_TASK BRIEF:_
Copy out each line of the data holding "still".

────────────────────────────────────────

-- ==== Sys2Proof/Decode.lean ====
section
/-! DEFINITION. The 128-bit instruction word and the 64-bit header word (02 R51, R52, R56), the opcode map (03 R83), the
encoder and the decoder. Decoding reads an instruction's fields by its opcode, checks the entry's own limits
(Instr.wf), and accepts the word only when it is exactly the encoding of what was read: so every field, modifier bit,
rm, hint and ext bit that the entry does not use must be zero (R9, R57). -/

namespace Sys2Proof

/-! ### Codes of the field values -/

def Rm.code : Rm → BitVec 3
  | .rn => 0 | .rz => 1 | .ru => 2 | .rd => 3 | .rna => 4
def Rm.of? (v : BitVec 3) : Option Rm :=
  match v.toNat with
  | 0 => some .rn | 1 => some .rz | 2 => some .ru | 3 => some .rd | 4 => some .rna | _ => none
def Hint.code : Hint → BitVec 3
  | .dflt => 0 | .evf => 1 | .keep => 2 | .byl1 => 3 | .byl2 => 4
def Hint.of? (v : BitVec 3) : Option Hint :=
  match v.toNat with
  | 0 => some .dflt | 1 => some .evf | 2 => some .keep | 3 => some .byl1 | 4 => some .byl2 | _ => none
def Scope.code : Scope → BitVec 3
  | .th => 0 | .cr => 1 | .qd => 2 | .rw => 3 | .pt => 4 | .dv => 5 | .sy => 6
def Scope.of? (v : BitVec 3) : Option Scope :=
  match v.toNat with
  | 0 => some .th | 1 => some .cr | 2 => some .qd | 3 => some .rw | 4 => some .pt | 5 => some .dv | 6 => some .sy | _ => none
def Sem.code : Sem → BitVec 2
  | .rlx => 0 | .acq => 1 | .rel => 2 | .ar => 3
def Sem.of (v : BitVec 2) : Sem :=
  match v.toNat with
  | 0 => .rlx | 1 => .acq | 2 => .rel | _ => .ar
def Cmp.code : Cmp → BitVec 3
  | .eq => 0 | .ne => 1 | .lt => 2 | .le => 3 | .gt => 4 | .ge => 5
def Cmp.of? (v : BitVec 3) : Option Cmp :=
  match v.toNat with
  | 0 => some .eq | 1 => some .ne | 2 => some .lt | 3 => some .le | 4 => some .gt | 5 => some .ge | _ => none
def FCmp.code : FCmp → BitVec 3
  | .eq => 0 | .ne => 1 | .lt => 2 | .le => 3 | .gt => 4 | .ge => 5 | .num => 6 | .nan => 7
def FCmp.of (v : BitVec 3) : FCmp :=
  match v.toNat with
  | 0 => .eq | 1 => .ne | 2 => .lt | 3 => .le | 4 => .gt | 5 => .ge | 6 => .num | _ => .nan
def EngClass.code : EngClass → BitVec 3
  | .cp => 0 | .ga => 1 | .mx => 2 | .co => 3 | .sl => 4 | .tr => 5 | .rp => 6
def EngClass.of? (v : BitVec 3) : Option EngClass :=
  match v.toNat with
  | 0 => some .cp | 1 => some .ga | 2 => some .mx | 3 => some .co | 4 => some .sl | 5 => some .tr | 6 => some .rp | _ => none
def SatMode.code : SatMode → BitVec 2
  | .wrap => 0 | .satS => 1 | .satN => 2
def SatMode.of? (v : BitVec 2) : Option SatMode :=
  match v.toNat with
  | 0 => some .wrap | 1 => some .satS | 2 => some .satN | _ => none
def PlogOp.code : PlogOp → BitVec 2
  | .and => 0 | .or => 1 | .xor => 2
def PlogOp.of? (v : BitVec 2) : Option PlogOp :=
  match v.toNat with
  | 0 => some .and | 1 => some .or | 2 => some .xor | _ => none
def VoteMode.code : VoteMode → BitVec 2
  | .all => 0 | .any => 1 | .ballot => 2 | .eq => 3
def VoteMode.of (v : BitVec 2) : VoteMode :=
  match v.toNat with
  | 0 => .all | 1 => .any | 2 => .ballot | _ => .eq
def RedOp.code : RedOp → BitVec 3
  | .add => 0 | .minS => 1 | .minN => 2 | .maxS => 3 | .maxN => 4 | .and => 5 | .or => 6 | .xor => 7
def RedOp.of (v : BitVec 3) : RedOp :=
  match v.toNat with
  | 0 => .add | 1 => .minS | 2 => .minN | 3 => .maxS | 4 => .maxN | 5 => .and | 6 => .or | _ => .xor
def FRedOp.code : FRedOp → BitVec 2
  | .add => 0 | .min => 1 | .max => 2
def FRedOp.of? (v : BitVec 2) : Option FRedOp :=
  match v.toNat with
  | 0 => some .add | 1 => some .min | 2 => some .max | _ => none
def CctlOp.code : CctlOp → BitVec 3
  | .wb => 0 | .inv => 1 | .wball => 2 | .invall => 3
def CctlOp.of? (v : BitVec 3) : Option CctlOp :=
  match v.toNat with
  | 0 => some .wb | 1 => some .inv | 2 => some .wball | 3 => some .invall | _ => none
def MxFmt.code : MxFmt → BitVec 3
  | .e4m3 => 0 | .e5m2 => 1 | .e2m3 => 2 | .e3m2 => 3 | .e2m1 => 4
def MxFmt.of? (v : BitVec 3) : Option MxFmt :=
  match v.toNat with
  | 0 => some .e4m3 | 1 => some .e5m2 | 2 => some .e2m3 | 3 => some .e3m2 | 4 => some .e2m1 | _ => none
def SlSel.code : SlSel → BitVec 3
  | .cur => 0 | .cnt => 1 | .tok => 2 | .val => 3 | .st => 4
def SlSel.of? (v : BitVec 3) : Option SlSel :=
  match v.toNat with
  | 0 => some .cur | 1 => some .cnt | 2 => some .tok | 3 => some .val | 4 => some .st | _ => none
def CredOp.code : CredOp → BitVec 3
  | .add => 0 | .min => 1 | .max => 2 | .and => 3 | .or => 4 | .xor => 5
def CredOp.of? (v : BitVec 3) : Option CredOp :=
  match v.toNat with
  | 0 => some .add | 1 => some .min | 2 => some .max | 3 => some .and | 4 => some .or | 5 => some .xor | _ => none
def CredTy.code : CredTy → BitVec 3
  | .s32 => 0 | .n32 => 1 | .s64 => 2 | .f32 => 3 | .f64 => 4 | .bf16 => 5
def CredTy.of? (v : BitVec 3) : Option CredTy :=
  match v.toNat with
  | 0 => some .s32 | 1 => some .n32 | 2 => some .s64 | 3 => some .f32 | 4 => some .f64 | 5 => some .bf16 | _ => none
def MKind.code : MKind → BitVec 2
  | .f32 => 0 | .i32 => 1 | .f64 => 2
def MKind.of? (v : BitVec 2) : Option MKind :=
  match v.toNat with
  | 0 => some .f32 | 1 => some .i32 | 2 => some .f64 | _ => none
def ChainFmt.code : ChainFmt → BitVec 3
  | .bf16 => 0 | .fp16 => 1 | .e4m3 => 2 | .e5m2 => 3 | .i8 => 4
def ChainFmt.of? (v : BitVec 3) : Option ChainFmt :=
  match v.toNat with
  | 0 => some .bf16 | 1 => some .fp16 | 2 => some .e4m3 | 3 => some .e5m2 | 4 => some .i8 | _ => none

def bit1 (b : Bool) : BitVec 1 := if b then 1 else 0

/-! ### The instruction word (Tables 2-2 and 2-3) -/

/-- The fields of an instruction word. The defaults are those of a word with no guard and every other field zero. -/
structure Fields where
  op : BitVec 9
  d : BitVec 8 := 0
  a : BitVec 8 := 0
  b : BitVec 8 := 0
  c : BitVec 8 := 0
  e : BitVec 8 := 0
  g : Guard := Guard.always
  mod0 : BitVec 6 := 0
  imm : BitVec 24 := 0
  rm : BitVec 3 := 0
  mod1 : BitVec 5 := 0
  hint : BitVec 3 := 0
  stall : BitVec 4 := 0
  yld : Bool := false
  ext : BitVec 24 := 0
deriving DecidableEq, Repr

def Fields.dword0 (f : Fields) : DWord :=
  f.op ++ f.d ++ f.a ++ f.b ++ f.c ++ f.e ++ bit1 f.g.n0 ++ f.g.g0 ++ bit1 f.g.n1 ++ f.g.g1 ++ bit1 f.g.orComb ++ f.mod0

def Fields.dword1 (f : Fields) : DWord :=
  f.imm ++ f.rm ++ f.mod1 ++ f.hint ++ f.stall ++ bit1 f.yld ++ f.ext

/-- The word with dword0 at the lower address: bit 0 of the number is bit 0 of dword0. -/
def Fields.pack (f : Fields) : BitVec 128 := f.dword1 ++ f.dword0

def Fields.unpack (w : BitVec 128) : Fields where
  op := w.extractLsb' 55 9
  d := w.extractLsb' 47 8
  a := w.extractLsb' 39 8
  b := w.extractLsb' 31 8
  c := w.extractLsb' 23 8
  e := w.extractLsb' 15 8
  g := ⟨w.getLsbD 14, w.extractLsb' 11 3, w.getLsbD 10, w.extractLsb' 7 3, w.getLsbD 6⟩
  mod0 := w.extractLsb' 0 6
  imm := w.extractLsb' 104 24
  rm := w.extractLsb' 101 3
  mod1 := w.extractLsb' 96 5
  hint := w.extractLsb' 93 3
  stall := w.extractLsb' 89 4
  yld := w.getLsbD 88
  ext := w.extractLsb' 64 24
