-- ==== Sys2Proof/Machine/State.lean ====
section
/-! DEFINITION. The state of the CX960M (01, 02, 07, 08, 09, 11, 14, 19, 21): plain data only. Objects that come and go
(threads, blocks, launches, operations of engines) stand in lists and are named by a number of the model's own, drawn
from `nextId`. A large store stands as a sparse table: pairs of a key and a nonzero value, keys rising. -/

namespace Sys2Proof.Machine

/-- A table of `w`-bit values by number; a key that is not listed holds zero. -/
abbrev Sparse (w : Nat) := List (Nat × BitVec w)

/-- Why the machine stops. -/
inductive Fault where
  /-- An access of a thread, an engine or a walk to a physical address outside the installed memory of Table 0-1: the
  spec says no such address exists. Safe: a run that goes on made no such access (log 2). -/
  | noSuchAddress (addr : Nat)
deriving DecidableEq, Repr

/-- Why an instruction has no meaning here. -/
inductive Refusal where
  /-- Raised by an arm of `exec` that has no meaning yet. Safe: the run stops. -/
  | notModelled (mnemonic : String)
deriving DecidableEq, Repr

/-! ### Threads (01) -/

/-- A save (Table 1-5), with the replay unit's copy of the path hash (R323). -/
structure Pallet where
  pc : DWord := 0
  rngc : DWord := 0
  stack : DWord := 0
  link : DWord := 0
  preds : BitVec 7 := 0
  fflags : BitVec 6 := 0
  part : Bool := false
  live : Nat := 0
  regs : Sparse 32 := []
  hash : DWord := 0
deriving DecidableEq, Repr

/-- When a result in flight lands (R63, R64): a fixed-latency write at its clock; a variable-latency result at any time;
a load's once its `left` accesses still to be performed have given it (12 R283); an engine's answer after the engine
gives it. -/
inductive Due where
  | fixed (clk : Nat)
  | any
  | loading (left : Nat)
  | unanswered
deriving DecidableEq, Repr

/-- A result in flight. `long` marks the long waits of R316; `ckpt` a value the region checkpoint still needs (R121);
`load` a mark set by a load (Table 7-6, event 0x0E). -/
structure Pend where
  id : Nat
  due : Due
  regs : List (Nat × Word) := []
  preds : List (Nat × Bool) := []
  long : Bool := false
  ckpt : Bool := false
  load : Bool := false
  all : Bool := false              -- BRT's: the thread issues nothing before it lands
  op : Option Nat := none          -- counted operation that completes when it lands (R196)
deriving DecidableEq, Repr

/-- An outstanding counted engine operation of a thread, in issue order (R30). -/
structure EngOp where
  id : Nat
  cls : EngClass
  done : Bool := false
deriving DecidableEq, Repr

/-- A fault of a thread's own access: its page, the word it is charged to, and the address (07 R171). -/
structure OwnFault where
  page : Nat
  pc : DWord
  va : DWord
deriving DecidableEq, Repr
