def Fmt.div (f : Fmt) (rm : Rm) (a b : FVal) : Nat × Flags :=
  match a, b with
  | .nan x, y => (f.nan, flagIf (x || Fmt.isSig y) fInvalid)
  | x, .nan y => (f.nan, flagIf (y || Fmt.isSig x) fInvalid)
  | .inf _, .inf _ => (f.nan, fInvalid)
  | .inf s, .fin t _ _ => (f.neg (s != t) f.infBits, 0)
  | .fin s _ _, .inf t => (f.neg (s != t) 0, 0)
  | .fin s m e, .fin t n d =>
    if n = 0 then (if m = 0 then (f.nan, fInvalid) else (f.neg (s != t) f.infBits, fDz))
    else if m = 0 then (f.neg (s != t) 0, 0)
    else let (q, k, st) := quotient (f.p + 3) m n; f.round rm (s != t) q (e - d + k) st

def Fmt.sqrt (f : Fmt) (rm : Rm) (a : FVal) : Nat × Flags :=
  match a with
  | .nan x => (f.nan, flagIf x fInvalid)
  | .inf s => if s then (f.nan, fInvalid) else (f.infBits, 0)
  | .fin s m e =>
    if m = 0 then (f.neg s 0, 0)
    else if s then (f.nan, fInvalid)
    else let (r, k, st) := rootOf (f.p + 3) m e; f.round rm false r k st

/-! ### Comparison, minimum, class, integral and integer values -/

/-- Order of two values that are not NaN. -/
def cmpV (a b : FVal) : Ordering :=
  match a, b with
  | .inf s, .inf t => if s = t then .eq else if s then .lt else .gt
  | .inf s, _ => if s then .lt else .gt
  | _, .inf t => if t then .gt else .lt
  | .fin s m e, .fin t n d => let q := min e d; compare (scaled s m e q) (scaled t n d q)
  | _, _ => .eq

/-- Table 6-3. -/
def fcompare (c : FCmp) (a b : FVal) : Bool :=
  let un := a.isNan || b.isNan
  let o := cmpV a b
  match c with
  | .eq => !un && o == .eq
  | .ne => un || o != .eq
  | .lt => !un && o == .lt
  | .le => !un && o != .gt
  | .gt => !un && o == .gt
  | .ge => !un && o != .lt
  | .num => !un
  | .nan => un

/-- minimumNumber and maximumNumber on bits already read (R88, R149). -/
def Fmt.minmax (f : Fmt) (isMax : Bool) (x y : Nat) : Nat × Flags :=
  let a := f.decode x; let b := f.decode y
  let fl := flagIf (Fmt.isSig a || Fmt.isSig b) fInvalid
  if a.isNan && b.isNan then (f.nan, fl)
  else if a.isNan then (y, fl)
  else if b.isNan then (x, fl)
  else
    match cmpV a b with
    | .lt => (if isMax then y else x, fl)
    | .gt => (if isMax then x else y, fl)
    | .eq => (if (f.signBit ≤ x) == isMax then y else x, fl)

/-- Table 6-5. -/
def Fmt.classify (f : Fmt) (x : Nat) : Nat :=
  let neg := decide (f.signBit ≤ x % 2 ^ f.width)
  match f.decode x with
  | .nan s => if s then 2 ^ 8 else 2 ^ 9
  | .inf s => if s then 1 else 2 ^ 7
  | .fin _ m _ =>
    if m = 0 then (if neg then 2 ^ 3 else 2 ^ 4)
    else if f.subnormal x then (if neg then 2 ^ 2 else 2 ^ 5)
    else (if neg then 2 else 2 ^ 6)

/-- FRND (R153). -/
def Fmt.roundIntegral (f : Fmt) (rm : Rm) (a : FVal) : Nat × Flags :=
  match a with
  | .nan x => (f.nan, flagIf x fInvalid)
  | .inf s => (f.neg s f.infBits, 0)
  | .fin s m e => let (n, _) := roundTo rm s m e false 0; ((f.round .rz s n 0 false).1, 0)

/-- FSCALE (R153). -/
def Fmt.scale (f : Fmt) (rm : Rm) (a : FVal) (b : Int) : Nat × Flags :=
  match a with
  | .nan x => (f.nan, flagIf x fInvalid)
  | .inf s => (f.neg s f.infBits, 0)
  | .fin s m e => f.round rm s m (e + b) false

────────────────────────────────────────

_ANSWER AREA:_
a load's once its `left` accesses still to be performed have given it (12 R283); an engine's answer after the engine
/-- A result in flight. `long` marks the long waits of R316; `ckpt` a value the region checkpoint still needs (R121);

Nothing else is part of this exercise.